### [Task]
From the records below, copy out each line that has the word "transmitted".

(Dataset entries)
/-- One resident context (R215): its descriptor, its plan versions as loaded, the step in progress with its cursors over
the plan, the vote, the events of the step and what its report holds, the stash outcome words written in the step. -/
structure Ctx where
  st        : CtxState
  desc      : List Byte
  plan0     : List PlanEntry
  plan1     : List PlanEntry
  step      : Nat
  version   : Nat
  slots     : Nat
  base      : Nat
  startSlot : Nat
  stepOn    : Bool
  timedPos  : Nat
  flowPos   : Nat
  skipLeft  : Nat
  runs      : List RunEntry
  stashJ    : Nat
  noStart   : Bool
  refused   : Bool
  exhausted : Bool
  repeatEv  : Bool
  storageEv : Bool
  lostEv    : Bool
  sawThrot  : Bool
  sawBehind : Bool
  vote      : Option Vote
  combined  : Option Vote
  verdict   : Option Verdict
  restoring : Bool
  repeats   : Nat
  calm      : Nat
  verdicts  : Nat
  stopTag   : Option Nat
  stopWhy   : Nat
  startT    : Nat
  deadlineT : Nat
  throtSlots : Nat
  maxLag    : Nat
  phases    : Sparse Nat
  reruns    : Nat
  fails     : Nat
  invalids  : Nat
  norms     : Sparse (Nat × Nat × Nat × Nat)
  undo      : List (List Byte)
  early     : List Nat
  groupDir  : List Nat
  cellar    : Cellar
  outcomes  : List Nat
  deriving DecidableEq, Repr

/-- Synchronisation objects (R211, R387): value and type, objects whose both copies failed and whose bank waits for its
remapping, banks on spares, banks retired. -/
structure SyncUnit where
  value   : Sparse Dword
  typ     : Sparse (BitVec 2)
  lost    : List Nat
  spared  : List Nat
  retired : List Nat
  deriving DecidableEq, Repr

/-- HBM (chapter 06): the bytes, the poisoned sectors (sector number MA div 32), corrected errors by row with their clock,
repair rows used per bank, rows on repair rows, hard and soft repairs recorded per stack, retired frames (stack + 8 × frame)
in the order of retirement, stacks to retire at the next step boundary, spare DQ lanes used per channel, since when a
stack's readings have stayed below its step, the slices' lines (R126) as line number MA div 128 to valid bits [3:0] and dirty bits
[7:4] of its four sectors, the sector whose transfer fails its replays in the operation in progress (R130), and the ranges that the operation in
progress has accessed (R315). -/
structure Hbm where
  mem       : Sparse Byte
  poison    : Sparse Bool
  corrLog   : List (Nat × Nat)
  rowsUsed  : Sparse Nat
  repaired  : List Nat
  softRows  : List Nat
  recorded  : Sparse Nat
  frames    : List Nat
  retireDue : List Nat
  dqUsed    : Sparse Nat
  coolSince : Sparse Nat
  scrubPos  : Sparse Nat
  slice     : Sparse Byte
  replayBad : Option Nat
  touched   : Option (List (Nat × Nat))
  deriving DecidableEq, Repr

/-- A herd-book record before its position is given (Table 19-6). -/
structure HerdRec where
  seq      : Nat
  boot     : Nat
  kind     : Nat
  inst     : Nat
  count    : Nat
  qmin     : Int
  qmax     : Int
  arg      : Nat
  hist     : List Nat
  interval : Nat
  ms       : Nat
  flags    : Nat
  last     : Nat
  merged   : Nat
  deriving DecidableEq, Repr

/-- The herd book (R396, R397): records by position, accumulators of the interval in progress, the overflow accumulator,
sequence number and boot count of the next record, interval index and its length. -/
structure Herd where
  recs     : Sparse HerdRec
  next     : Nat
  accs     : List HerdRec
  spill    : Option HerdRec
  seq      : Nat
  boot     : Nat
  interval : Nat
  ms       : Nat
  deriving DecidableEq, Repr

/-- Trace (R412, R413): records waiting in the queue, records accepted, written, dropped since the last accepted. -/
structure Trace where
  queue    : List (List Byte)
  accepted : Nat
  written  : Nat
  dropped  : Nat
  deriving DecidableEq, Repr

/-- The host attachment (chapter 14): the head line in the module's cache, the largest RSP_DONE read, entries taken,
responses formed and waiting, snoop filter entries (line numbers, oldest first) and lines with a snoop outstanding, with its clock,
HDM decoder committed, link up, what the module wrote into host memory. -/
structure HostUnit where
  headHeld  : Bool
  head      : Nat
  rspDone   : Nat
  taken     : Nat
  rspNext   : Nat
  held      : List (List Byte)
  filter    : List Nat
  snooping  : List Nat
  asked     : Sparse Nat
  committed : Bool
  linkUp    : Bool
  mem       : Sparse Byte
  deriving DecidableEq, Repr

/-- A message that is open at its source (R272): its number, the bytes reserved for it and not yet returned, the job, and
the context and plan position of the routine that sent it, if any. -/
structure OpenMsg where
  id    : Nat
  left  : Nat
  job   : Nat
  owner : Option (Nat × Nat)
  deriving DecidableEq, Repr

/-- The window of a destination and class (R272): bytes outstanding, size in effect, next message number, open messages. -/
structure Win where
  out    : Nat
  size   : Nat
  nextId : Nat
  msgs   : List OpenMsg
  deriving DecidableEq, Repr

/-- A packet waiting for injection, with the DMA queue and descriptor, or the routine, that formed it. -/
structure Inj where
  pkt   : Packet
  dma   : Option (Nat × Nat)
  owner : Option (Nat × Nat)
  job   : Nat
  deriving DecidableEq, Repr

/-- A packet held by the router: its number, input port and virtual channel (port 48 at its own source), the packet with the payload that
has arrived, the flits arrived, since which slot it has found no usable port (R263), whether its
local copy was taken (R266), the output port and escape bit it is being sent with, and the flits sent (R260). -/
structure Held where
  id     : Nat
  port   : Nat
  vc     : Nat
  pkt    : Packet
  come   : Nat
  since  : Nat
  copied : Bool
  via    : Option (Nat × Bool)
  sent   : Nat
  deriving DecidableEq, Repr

/-- A reassembly entry in use (R269-R271); the payloads of a signal message by their offsets (R213). -/
structure Reasm where
  msgId : Nat
  job   : Nat
  rxq   : Nat
  len   : Nat
  got   : Nat
  last  : Bool
  stale : Bool
  body  : Sparse (List Byte)
  deriving DecidableEq, Repr

/-- One virtual channel of a link (R260, R278): the sender's free credits, flits sent and credits read; the receiver's
flits accepted, freed and held, and the slot before which a flit must have been first transmitted to be discarded (R279). -/
structure VcSt where
  free     : Nat
  sent     : Nat
  got      : Nat
  accepted : Nat
  freed    : Nat
  held     : Nat
  after    : Nat
  deriving DecidableEq, Repr

/-- The audit of a link in progress (R278): its slot A, by virtual channel SENT, the flits ACCEPTED so far that were first transmitted
before A, the FREED count of the block of slot A - 1, and the credit count read from the peer's block of that slot once it has come;
the channels compared, and whether that block arrived bad. -/
structure Audit where
  slot     : Nat
  sent     : List Nat
  accepted : List Nat
  freed    : List Nat
  got      : Option (List Nat)
  done     : List Nat
  badPrev  : Bool
  deriving DecidableEq, Repr

/-- A flit that has been transmitted (R261): the slot of its latest transmission, slot and position of its first, its virtual channel, its
bytes. -/
structure TxFlit where
  at_   : Nat
  slot  : Nat
  pos   : Nat
  vc    : Nat
  bytes : List Byte
  deriving DecidableEq, Repr

/-- The packet that is arriving on a link (R262): the number of its entry in the router, its virtual channel, the flits still to come, the
fabric time of the last, whether what comes is discarded. -/
structure RxCur where
  id   : Nat
  vc   : Nat
  left : Nat
  lastAt : Nat
  dead : Bool
  deriving DecidableEq, Repr

/-- A link (R258-R264): UP, its virtual channels, the position the next flit takes and the slot it belongs to, the flits of the last four
slots, the packet arriving, the bad flit (position, slot) that this end names and the one it named last, the position that the peer
names and the one it named before, whether a replay waits for a packet boundary, the flits still to be resent, consecutive bad control
blocks, the CREDIT values of the last two blocks sent with their slots, the slot of the latest block read with the credit counts then, the
slot of the latest bad block, the audit, the repair requested by this end as (channel, R, acknowledged), channels with a violation that
wait for theirs, the repair the peer requested, how many slots the announced epochs have differed, and the class whose turn it is with
the flits left in it (R267). -/
structure Link where
  up       : Bool
  vcs      : Sparse VcSt
  nextPos  : Nat
  posSlot  : Nat
  history  : List TxFlit
  cur      : Option RxCur
  nack     : Option (Nat × Nat)
  again    : Option (Nat × Nat)
  named    : Option (Nat × Nat)
  lastNack : Option (Nat × Nat)
  replay   : Bool
  resend   : List TxFlit
  badRun   : Nat
  blocks   : List (Nat × List Nat)
  read     : Option (Nat × List Nat)
  lastBad  : Option Nat
  audit    : Option Audit
  repairOwn : Option (Nat × Nat × Bool)
  repairMore : List Nat
  repairPeer : Option (Nat × Nat)
  epochDiff : Nat
  turn     : Nat
  quota    : Nat
  deriving DecidableEq, Repr

/-- The router (chapter 12): packets waiting for injection, packets held with the number of the next, windows, reassembly entries, complete
messages that are not yet signalled as (index, entry), links, window returns, a selected epoch, the figures of the congestion map. -/
structure Router where
  inject   : List Inj
  held     : List Held
  seq      : Nat
  wins     : Sparse Win
  reasm    : Sparse Reasm
  done     : List (Nat × Reasm)
  links    : Sparse Link
  returns  : List Packet
  owed     : List Packet
  epochReq : Option (Nat × Nat)
  cong     : Sparse Nat
  congFrom : Nat
  congLen  : Nat
  deriving DecidableEq, Repr

/-- A milk round in progress (R185, R186): context and plan position, ring descriptor, rounds started, parcels complete, the rounds
whose rows and the number of rounds whose sections are in their buffers, rounds whose rows and whose section were forwarded, rows
and sections that have arrived and wait for their buffer (Table 09-3). -/
structure MilkTask where
  ctx     : Nat
  pos     : Nat
  desc    : List Byte
  started : Nat
  have_   : Nat
  rows    : List Nat
  sects   : Nat
  fwdRows : Nat
  fwdSect : Nat
  rowsWait : List (List Byte)
  sectWait : List (List Byte)
  deriving DecidableEq, Repr

/-- A gather in progress (R191, R192): segments arrived by block, tiles converted. -/
structure GatherTask where
  ctx   : Nat
  pos   : Nat
  bytes : List Byte
  segs  : Sparse (List Byte)
  tiles : List Nat
  deriving DecidableEq, Repr

/-- A block of a bucket in an attempt (R289): its segment and the stages it has passed; absent once sent or final. -/
structure BlkSt where
  seg   : List Byte
  stage : Nat
  deriving DecidableEq, Repr

/-- A bucket in a collective: the table entry, attempt, blocks under way, whether it still runs, SAT and INVALID seen in
finalised blocks, and the least advised base exponent that its exact values need (R294). -/
structure BucketSt where
  entry   : List Byte
  attempt : Nat
  blocks  : Sparse BlkSt
  sat     : Bool
  bad     : Bool
  need    : Option Int
  reran   : Nat
  failed  : Bool
  deriving DecidableEq, Repr

/-- A collective in progress (R285-R297): group, member, phase (0 reducing, 1 agreeing, 2 tray norms, 3 totals), attempt,
buckets re-run in this attempt, running norm pair, tray exchanges done, worst status so far. -/
structure CollTask where
  ctx     : Nat
  pos     : Nat
  ma      : Nat
  bytes   : List Byte
  g       : Nat
  p       : Nat
  own     : Nat
  members : List Nat
  phase   : Nat
  attempt : Nat
  active  : List Nat
  buckets : List BucketSt
  pair    : Nat × Nat
  level   : Nat
  worst   : Nat
  deriving DecidableEq, Repr

/-- The firmware routines in progress (chapters 09, 13). -/
structure Routines where
  milks   : List MilkTask
  gathers : List GatherTask
  colls   : List CollTask
  deriving DecidableEq, Repr

/-- What a port has learned of plan agreement (R234, R237): for each plan its neighbour's transmit and receive masks, and by
plan × 32 + channel the light age in ps and the pass-throughs made. -/
structure PeerPlans where
  masks : Sparse (Nat × Nat)
  light : Sparse (Nat × Nat)
  deriving DecidableEq, Repr

/-- A shut port's probing (R248): probes received, the neighbour's count of ours, the slot we proposed, the latest slot of
either. -/
structure Probe where
  got      : Nat
  seen     : Nat
  proposed : Nat
  latest   : Nat
  deriving DecidableEq, Repr

/-- The fabric optics (chapter 11): the requested plan and its slot, the plan in effect before a change with its boundary and the ports whose
lanes it applied to, receive lanes waiting for a preamble with the boundary it follows and those that refused one, transmit lanes told to send no payload
and those that send a preamble at the next boundary, relock attempts per
lane (transmit at n, receive at 384 + n) or ring (768 + 64 × port + ring, drop at + 32), elements blocked (32 ×
port + channel, outputs at + 1,536), rings searching and rings that have lost lock (64 × port + ring, drop at + 32), whether the rings were
assigned since the cold start, ports whose loopback switch is closed (R226), what ports know of their neighbours, probing, and whether the laser supply is removed. -/
structure Optics where
  planReq   : Option (Nat × Nat)
  oldPlan   : Nat
  changeAt  : Option Nat
  scope     : List Nat
  await     : Sparse Nat
  refused   : List Nat
  told      : List Nat
  resume    : List Nat
  attempts  : Sparse Nat
  blocked   : List Nat
  searching : List Nat
  ringDown  : List Nat
  ringsSet  : Bool
  loopback  : List Nat
  peers     : Sparse PeerPlans
  probes    : Sparse Probe
  supplyCut : Bool
  deriving DecidableEq, Repr

/-- A write of a Llynmi session under way (R329): entry, first byte, next byte, the copy with the segments in it. -/
structure Staging where
  idx   : Nat
  sub   : Nat
  first : Nat
  next  : Nat
  bytes : List Byte
  deriving DecidableEq, Repr

/-- A response given (R328). -/
structure Answer where
  seq   : Nat
  bytes : List Byte
  deriving DecidableEq, Repr

/-- A Llynmi session (R327-R329): number, next SEQ, clock of the last request, requests held with their arrival, the last 16
responses, the snapshot as (index, subindex, bytes), the staging. -/
structure Session where
  num     : Nat
  next    : Nat
  used    : Nat
  held    : List (Nat × Lly)
  answers : List Answer
  snap    : Option (Nat × Nat × List Byte)
  stage   : Option Staging
  deriving DecidableEq, Repr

### [Task solution]
flits accepted, freed and held, and the slot before which a flit must have been first transmitted to be discarded (R279). -/
/-- The audit of a link in progress (R278): its slot A, by virtual channel SENT, the flits ACCEPTED so far that were first transmitted
/-- A flit that has been transmitted (R261): the slot of its latest transmission, slot and position of its first, its virtual channel, its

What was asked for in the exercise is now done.